§ Exercise requirements
From the line containing "theorem scalarFromLanes_steady (op10" down to the final entry below, restate each line word for word.

§ Data supplied
<<<<

-- ==== Sys2Proof/Laws/State.lean ====
section
/-! SUPPORT. What each update of the state leaves: one lemma per field per update. -/

namespace Sys2Proof.Machine

/-! ### The state and the pair of group and device -/

@[simp] theorem State.mach_g (s : State) : s.mach.g = s.grp := rfl
@[simp] theorem State.mach_d (s : State) : s.mach.d = s.dev := rfl
@[simp] theorem State.put_grp (s : State) (m : Mach) : (s.put m).grp = m.g := rfl
@[simp] theorem State.put_dev (s : State) (m : Mach) : (s.put m).dev = m.d := rfl
@[simp] theorem State.put_regs (s : State) (m : Mach) : (s.put m).regs = s.regs := rfl
@[simp] theorem State.put_agenda (s : State) (m : Mach) : (s.put m).agenda = s.agenda := rfl
@[simp] theorem State.put_stalled (s : State) (m : Mach) : (s.put m).stalled = s.stalled := rfl
@[simp] theorem State.put_burst (s : State) (m : Mach) : (s.put m).burst = s.burst := rfl
@[simp] theorem State.put_fresh (s : State) (m : Mach) : (s.put m).fresh = s.fresh := rfl
@[simp] theorem State.put_mach (s : State) (m : Mach) : (s.put m).mach = m := rfl
@[simp] theorem State.put_self (s : State) : s.put s.mach = s := rfl
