-- ==== Sys2Proof/Laws/Steady.lean ====
section
/-! SUPPORT. Each shared shape of a meaning ends in a next state and keeps the control registers, the agenda and the count
of fresh values. -/

namespace Sys2Proof.Machine

theorem alu1_steady (f : Word → Word) (d a : SReg) (s : State) : Steady s (alu1 f d a s) := onGroup_steady _ s
theorem alu2_steady (f : Word → Word → Word) (d a b : SReg) (s : State) : Steady s (alu2 f d a b s) := onGroup_steady _ s
theorem aluImm_steady (f : Word → Word → Word) (d a : SReg) (i : BitVec 14) (s : State) : Steady s (aluImm f d a i s) :=
  alu1_steady _ d a s
theorem capMove_steady (f : Group → Cap → Cap) (d a : CReg) (s : State) : Steady s (capMove f d a s) := onGroup_steady _ s
theorem capDerive_steady (f : Group → Cap → Except Nat Cap) (d a : CReg) (s : State) : Steady s (capDerive f d a s) :=
  actOrWait_steady _ s
theorem capGet_steady (f : Cap → Word) (d : SReg) (a : CReg) (s : State) : Steady s (capGet f d a s) := onGroup_steady _ s
theorem laneCompute_steady (op10 : Nat) (w : Wide) (body : LaneInfo → View → Word → Mach → LaneEff) (s : State) :
    Steady s (laneCompute op10 w body s) := laneWord_steady _ _ _ s
theorem arithWord_steady (op10 : Nat) (w : Wide) (f : Word → Word → Word → LaneOut) (s : State) :
    Steady s (arithWord op10 w f s) := laneCompute_steady _ _ _ s
theorem pairableWord_steady (op10 : Nat) (o : NOp) (w : Wide) (s : State) : Steady s (pairableWord op10 o w s) := by
  unfold pairableWord
  split
  · exact laneCompute_steady _ _ _ s
  · exact arithWord_steady _ _ _ s
theorem pairStep_steady (ce : Bool) (x y : Slot) (s : State) : Steady s (pairStep ce x y s) := actOrWait_steady _ s
theorem cordicWord_steady (op10 : Nat) (fn : CordicFn) (w : Wide) (s : State) : Steady s (cordicWord op10 fn w s) :=
  arithWord_steady _ _ _ s
theorem structured_steady (op10 : Nat) (w : Wide) (new : Group → View → Nat → Nat) (post : Group → Group → Group) (s : State) :
    Steady s (structured op10 w new post s) := laneWord_steady _ _ _ s
theorem compareWord_steady (op10 : Nat) (w : Wide) (mode : Nat) (f : Word → Word → Bool × Ev) (s : State) :
    Steady s (compareWord op10 w mode f s) := laneWord_steady _ _ _ s
theorem scalarFromLanes_steady (op10 : Nat) (w : Wide) (f : Group → View → Word → Word) (s : State) :
    Steady s (scalarFromLanes op10 w f s) := laneWord_steady _ _ _ s
theorem dataLoad_steady (op10 : Nat) (scalar : Bool) (w : Wide) (s : State) : Steady s (dataLoad op10 scalar w s) :=
  laneWord_steady _ _ _ s
theorem dataStore_steady (op10 : Nat) (scalar : Bool) (w : Wide) (s : State) : Steady s (dataStore op10 scalar w s) :=
  laneWord_steady _ _ _ s
theorem quadDerive_steady (op10 ty : Nat) (w : Wide) (f : Cap → Word → Except Nat Cap) (s : State) :
    Steady s (quadDerive op10 ty w f s) := laneWord_steady _ _ _ s
theorem slotWord_steady (op10 : Nat) (phasor : Bool) (w : Wide) (kind : Group → View → Word → MxKind) (s : State) :
    Steady s (slotWord op10 phasor w kind s) := laneWord_steady _ _ _ s
theorem command_steady (op : Nat) (marks : Bool) (f : CtlRegs → Mach → PmRes) (s : State) : Steady s (command op marks f s) :=
  act_steady _ s

end Sys2Proof.Machine
end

>>>>

§ Exercise output
theorem scalarFromLanes_steady (op10 : Nat) (w : Wide) (f : Group → View → Word → Word) (s : State) :
    Steady s (scalarFromLanes op10 w f s) := laneWord_steady _ _ _ s
theorem dataLoad_steady (op10 : Nat) (scalar : Bool) (w : Wide) (s : State) : Steady s (dataLoad op10 scalar w s) :=
  laneWord_steady _ _ _ s
theorem dataStore_steady (op10 : Nat) (scalar : Bool) (w : Wide) (s : State) : Steady s (dataStore op10 scalar w s) :=
  laneWord_steady _ _ _ s
theorem quadDerive_steady (op10 ty : Nat) (w : Wide) (f : Cap → Word → Except Nat Cap) (s : State) :
    Steady s (quadDerive op10 ty w f s) := laneWord_steady _ _ _ s
theorem slotWord_steady (op10 : Nat) (phasor : Bool) (w : Wide) (kind : Group → View → Word → MxKind) (s : State) :
    Steady s (slotWord op10 phasor w kind s) := laneWord_steady _ _ _ s
theorem command_steady (op : Nat) (marks : Bool) (f : CtlRegs → Mach → PmRes) (s : State) : Steady s (command op marks f s) :=
  act_steady _ s

end Sys2Proof.Machine
end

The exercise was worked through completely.